3. Or are you saying that 2 is represented by the combination of two things: the "defined" value 2 combined with "x,x" ?

 

Yes this is exactly what I am saying

 

So (somehow) you are combining the "value" 2 with two spaces. How do you do that?

 

But above you said: "(1,1) is the 2 defined values placed into the 2 defined spaces. When a value is placed into a space it becomes a number so that (1+1) = 2"

Which seems to be saying that 2 is represented by the combination of two things: the "defined" value 1 combined with two spaces.

 

So which of these is correct:

a) 2 is represented by the combination of two things: the "defined" value 2 combined with "x,x" (two spaces/boxes)
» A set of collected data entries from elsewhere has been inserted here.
-- ==== Sys2Proof/Machine/FpValue.lean ====
section
/-! DEFINITION. The FPU's value model (spec/46_fpu_model.md R503 to R515, R537 to R547) and the arithmetic of
48_fpu_arith.md and 49_fpu_convert_move_branch.md: exact on natural numbers and integers, rounded once. -/

namespace Sys2Proof.Machine

/-- p, the bits of mantissa precision (R503). -/
def precOf : FpFmt → Nat
  | .S => 24
  | _ => 53
/-- The width of the exponent field (R503). -/
def expBits : FpFmt → Nat
  | .S => 8
  | _ => 11
/-- E_max, which is also the bias (R503). -/
def emaxOf : FpFmt → Nat
  | .S => 127
  | _ => 1023
/-- E_min (R503). -/
def eminOf : FpFmt → Int
  | .S => -126
  | _ => -1022
/-- The position of the sign bit (R503). -/
def signPos : FpFmt → Nat
  | .S => 31
  | _ => 63

/-- The value of a bit pattern (R504): a NaN, an infinity, a zero, or the number `m * 2^e` with its sign. -/
inductive FpVal where
  | nan (signaling : Bool)
  | inf (neg : Bool)
  | zero (neg : Bool)
  | num (neg : Bool) (m : Nat) (e : Int)
  deriving DecidableEq, Repr

/-- The fraction field. -/
def fracField (fmt : FpFmt) (b : Dword) : Nat := b.toNat % 2 ^ (precOf fmt - 1)
/-- The biased exponent field. -/
def expField (fmt : FpFmt) (b : Dword) : Nat := b.toNat / 2 ^ (precOf fmt - 1) % 2 ^ expBits fmt
/-- The sign bit. -/
def signField (fmt : FpFmt) (b : Dword) : Bool := b.getLsbD (signPos fmt)

/-- Decoding a bit pattern of format S or D (Table B-2, R504); a NaN with b1 = 1 is the signaling one. -/
def fpVal (fmt : FpFmt) (b : Dword) : FpVal :=
  let f := fracField fmt b
  let e := expField fmt b
  let s := signField fmt b
  if e = 2 ^ expBits fmt - 1 then
    if f = 0 then .inf s else .nan (decide (f / 2 ^ (precOf fmt - 2) = 1))
  else if e = 0 then
    if f = 0 then .zero s else .num s f (eminOf fmt - (precOf fmt - 1 : Nat))
  else .num s (f + 2 ^ (precOf fmt - 1)) ((e : Int) - (emaxOf fmt : Int) - (precOf fmt - 1 : Nat))

/-- The bit pattern of a sign and a magnitude pattern. -/
def fpPack (fmt : FpFmt) (neg : Bool) (mag : Nat) : Dword :=
  BitVec.ofNat 64 (mag + if neg then 2 ^ signPos fmt else 0)
/-- The magnitude pattern of infinity. -/
def infMag (fmt : FpFmt) : Nat := (2 ^ expBits fmt - 1) * 2 ^ (precOf fmt - 1)
def fpInf (fmt : FpFmt) (neg : Bool) : Dword := fpPack fmt neg (infMag fmt)
def fpZero (fmt : FpFmt) (neg : Bool) : Dword := fpPack fmt neg 0
/-- The largest finite number is one below infinity (R537). -/
def fpMax (fmt : FpFmt) (neg : Bool) : Dword := fpPack fmt neg (infMag fmt - 1)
b) 2 is represented by the combination of two things: the "defined" value 1 placed in two spaces/boxes.

 

I think I will stop there, before I get more confused!

Edited by Strange
Posted (edited)

Strange

 

Thanks! I hope to do better this time around. Your first question is correct. Your second question.....

 

A) is correct.....and exactly so.

 

It is possible to represent fractions, but I will wait. It is possible to put "different" quantities of values and spaces together. Such as in multiplication and division.

 

2dv * 3ds = 2 * 3 = (2dv or (1v,1v) placed into 3ds or (x,x,x)....then all "numbers" are added.) The values are now numbers because they have been placed into spaces.

 

The above has different "quantities" of value and space. Where as when we are talking of making a "number" instead of multiplication and division, the values and spaces are the same.

 

1 = (1dv,1ds) = (1v,X,) = 1

2 = (2dv,2ds) = (1v,1v,X,X) = 2

 

 

so on.....

 

Notice

 

in 2 * 3 the "values" are placed "together" into all spaces

 

(2dv,2dv,2dv) in the space of 3....then add...after removing the "dv" because they are now actually numbers.... lol......

Edited by conway
Posted (edited)

A) is correct.....and exactly so.

 

Let's just look at (a) again:

a) 2 is represented by the combination of two things: the "defined" value 2 combined with "x,x" (two spaces/boxes)

 

My interpretation of this was something like (2, [][]) - where [] represents your spaces/boxes

 

But then you say:

2 = (2dv,2ds) = (1v,1v,X,X) = 2

 

And "(1v,1v,X,X)" doesn't look like option (a); it looks like option (b):

b) 2 is represented by the combination of two things: the "defined" value 1 placed in two spaces/boxes.

 

My interpretation of this was something like ([1][1])

 

But I am still very confused. (I am also busy and tired - I will try and come back to this later; see if I can make sense of it...)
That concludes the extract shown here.